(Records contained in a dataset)
********************

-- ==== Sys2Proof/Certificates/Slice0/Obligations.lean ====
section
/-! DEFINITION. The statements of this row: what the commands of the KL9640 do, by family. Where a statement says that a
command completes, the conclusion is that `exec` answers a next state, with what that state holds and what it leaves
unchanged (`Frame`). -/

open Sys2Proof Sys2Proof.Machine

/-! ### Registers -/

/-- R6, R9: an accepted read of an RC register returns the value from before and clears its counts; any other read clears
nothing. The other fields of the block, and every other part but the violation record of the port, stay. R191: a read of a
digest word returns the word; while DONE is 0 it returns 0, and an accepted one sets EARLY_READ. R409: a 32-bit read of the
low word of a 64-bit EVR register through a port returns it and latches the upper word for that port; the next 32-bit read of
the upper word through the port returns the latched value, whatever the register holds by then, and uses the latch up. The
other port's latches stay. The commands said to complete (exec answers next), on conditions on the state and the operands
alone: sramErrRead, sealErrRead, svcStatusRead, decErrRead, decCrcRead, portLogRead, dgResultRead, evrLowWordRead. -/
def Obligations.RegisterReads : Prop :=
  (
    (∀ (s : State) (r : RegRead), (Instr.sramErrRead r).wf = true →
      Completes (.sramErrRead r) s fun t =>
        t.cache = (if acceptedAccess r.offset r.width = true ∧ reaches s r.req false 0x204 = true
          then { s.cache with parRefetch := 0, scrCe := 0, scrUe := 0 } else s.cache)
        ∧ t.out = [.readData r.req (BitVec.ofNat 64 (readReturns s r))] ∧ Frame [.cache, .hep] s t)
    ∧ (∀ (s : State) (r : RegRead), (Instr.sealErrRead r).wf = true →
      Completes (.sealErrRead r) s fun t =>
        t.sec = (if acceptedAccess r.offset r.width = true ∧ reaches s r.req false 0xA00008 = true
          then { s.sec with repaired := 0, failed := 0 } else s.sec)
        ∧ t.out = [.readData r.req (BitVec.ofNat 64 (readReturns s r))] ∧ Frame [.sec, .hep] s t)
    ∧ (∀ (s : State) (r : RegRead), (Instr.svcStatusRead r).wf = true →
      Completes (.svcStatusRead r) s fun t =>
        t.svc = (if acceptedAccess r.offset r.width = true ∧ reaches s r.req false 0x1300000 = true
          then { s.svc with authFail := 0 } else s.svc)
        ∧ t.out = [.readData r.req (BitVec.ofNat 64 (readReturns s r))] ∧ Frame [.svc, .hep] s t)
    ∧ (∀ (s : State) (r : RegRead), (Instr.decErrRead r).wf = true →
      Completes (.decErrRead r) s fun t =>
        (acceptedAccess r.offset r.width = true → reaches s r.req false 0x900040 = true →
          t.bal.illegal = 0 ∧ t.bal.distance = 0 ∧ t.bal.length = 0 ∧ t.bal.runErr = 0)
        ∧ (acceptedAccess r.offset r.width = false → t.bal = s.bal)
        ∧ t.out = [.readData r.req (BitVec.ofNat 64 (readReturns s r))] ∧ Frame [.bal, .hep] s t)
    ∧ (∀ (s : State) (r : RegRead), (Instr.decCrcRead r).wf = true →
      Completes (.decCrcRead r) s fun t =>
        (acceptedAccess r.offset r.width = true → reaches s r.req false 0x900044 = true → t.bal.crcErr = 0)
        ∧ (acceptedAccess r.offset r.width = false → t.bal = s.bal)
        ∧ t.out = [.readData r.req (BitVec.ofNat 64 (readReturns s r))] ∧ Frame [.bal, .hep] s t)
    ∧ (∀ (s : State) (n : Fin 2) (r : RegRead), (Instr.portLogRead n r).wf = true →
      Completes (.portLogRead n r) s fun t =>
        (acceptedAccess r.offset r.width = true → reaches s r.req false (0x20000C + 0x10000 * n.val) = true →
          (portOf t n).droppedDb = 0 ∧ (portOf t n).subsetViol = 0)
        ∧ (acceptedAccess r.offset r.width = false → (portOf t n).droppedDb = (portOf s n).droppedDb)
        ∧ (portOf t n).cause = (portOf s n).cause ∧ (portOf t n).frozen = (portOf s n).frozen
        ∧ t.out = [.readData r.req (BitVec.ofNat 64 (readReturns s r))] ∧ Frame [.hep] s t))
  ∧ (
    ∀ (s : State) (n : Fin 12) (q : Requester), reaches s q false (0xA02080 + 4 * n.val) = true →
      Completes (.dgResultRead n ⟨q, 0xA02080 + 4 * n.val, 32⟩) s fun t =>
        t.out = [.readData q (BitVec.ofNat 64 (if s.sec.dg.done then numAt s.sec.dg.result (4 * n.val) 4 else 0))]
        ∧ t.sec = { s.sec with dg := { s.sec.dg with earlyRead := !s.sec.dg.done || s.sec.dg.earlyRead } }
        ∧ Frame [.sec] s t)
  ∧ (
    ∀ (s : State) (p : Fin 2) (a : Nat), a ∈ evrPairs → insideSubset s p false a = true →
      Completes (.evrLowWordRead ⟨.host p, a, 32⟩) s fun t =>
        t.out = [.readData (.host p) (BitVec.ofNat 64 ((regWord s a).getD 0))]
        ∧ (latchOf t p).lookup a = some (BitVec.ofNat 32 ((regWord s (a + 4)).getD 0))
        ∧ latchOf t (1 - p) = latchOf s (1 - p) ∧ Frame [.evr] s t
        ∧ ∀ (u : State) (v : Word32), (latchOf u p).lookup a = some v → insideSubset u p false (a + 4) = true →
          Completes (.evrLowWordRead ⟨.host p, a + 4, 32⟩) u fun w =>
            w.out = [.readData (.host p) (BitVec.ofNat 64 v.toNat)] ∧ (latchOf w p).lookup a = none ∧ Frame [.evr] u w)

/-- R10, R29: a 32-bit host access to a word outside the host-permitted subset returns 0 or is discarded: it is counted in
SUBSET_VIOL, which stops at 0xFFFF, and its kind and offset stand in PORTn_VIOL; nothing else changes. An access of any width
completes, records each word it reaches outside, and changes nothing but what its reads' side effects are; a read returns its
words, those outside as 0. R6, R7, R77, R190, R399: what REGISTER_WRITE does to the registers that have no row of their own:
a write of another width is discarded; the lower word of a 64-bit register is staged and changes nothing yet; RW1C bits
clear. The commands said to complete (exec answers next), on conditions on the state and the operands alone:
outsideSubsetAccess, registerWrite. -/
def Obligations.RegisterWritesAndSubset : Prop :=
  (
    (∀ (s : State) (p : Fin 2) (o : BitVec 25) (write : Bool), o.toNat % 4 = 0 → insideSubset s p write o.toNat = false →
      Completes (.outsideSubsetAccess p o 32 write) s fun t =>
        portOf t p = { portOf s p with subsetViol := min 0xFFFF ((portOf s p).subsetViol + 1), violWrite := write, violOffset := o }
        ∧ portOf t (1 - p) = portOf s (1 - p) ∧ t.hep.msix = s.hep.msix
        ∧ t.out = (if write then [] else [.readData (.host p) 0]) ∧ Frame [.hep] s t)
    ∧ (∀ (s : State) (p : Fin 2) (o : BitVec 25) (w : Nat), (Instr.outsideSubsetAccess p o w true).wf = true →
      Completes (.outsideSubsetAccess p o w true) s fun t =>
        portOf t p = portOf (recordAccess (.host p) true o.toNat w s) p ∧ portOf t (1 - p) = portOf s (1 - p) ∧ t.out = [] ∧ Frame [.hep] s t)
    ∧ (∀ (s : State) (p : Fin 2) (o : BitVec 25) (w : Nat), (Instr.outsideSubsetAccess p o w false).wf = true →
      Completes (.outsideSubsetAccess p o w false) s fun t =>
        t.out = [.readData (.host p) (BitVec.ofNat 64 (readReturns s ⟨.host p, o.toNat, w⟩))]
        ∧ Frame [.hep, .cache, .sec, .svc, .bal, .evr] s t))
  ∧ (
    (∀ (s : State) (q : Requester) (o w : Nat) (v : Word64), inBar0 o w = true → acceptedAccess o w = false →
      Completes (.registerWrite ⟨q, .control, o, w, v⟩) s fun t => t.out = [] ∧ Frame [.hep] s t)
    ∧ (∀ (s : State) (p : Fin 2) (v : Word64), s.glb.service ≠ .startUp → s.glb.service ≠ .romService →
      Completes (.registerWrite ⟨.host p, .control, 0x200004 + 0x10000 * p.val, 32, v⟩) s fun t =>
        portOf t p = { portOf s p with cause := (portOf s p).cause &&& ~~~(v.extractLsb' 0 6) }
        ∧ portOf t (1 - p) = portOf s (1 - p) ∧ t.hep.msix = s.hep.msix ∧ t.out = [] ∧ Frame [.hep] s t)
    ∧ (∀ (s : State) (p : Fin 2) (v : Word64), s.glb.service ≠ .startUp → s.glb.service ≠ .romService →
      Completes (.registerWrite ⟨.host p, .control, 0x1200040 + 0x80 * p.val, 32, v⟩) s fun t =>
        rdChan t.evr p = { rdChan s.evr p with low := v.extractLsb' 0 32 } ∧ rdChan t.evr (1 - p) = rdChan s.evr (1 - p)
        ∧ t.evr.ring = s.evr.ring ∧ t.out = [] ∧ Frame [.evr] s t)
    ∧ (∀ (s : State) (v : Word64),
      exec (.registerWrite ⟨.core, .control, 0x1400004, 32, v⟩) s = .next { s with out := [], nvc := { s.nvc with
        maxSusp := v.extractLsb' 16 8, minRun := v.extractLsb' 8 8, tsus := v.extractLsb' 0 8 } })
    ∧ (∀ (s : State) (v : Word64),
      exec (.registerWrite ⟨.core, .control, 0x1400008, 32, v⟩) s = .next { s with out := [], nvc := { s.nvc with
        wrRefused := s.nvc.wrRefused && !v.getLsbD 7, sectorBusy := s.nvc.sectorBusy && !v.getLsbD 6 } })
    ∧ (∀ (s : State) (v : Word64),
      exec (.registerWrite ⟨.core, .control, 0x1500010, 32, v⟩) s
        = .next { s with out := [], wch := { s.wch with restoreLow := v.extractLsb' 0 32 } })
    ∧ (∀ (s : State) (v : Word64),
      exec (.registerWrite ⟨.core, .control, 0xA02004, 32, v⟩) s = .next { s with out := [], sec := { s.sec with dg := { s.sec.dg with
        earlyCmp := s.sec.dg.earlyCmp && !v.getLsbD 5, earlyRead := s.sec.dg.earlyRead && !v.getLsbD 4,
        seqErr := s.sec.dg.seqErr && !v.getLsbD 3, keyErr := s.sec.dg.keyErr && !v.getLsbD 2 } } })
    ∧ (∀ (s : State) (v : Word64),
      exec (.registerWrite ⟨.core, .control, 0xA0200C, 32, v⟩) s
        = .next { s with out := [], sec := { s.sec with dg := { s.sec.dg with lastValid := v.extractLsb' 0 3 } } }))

********************

_Task directions:_
Copy the entries above exactly, but only from the line holding "[.hep, .cache, .sec, .svc, .bal, .evr] s t))" through the line holding "s.hep.msix ∧ t.out", both included.

_Answer section:_
        ∧ Frame [.hep, .cache, .sec, .svc, .bal, .evr] s t))
  ∧ (
    (∀ (s : State) (q : Requester) (o w : Nat) (v : Word64), inBar0 o w = true → acceptedAccess o w = false →
      Completes (.registerWrite ⟨q, .control, o, w, v⟩) s fun t => t.out = [] ∧ Frame [.hep] s t)
    ∧ (∀ (s : State) (p : Fin 2) (v : Word64), s.glb.service ≠ .startUp → s.glb.service ≠ .romService →
      Completes (.registerWrite ⟨.host p, .control, 0x200004 + 0x10000 * p.val, 32, v⟩) s fun t =>
        portOf t p = { portOf s p with cause := (portOf s p).cause &&& ~~~(v.extractLsb' 0 6) }
        ∧ portOf t (1 - p) = portOf s (1 - p) ∧ t.hep.msix = s.hep.msix ∧ t.out = [] ∧ Frame [.hep] s t)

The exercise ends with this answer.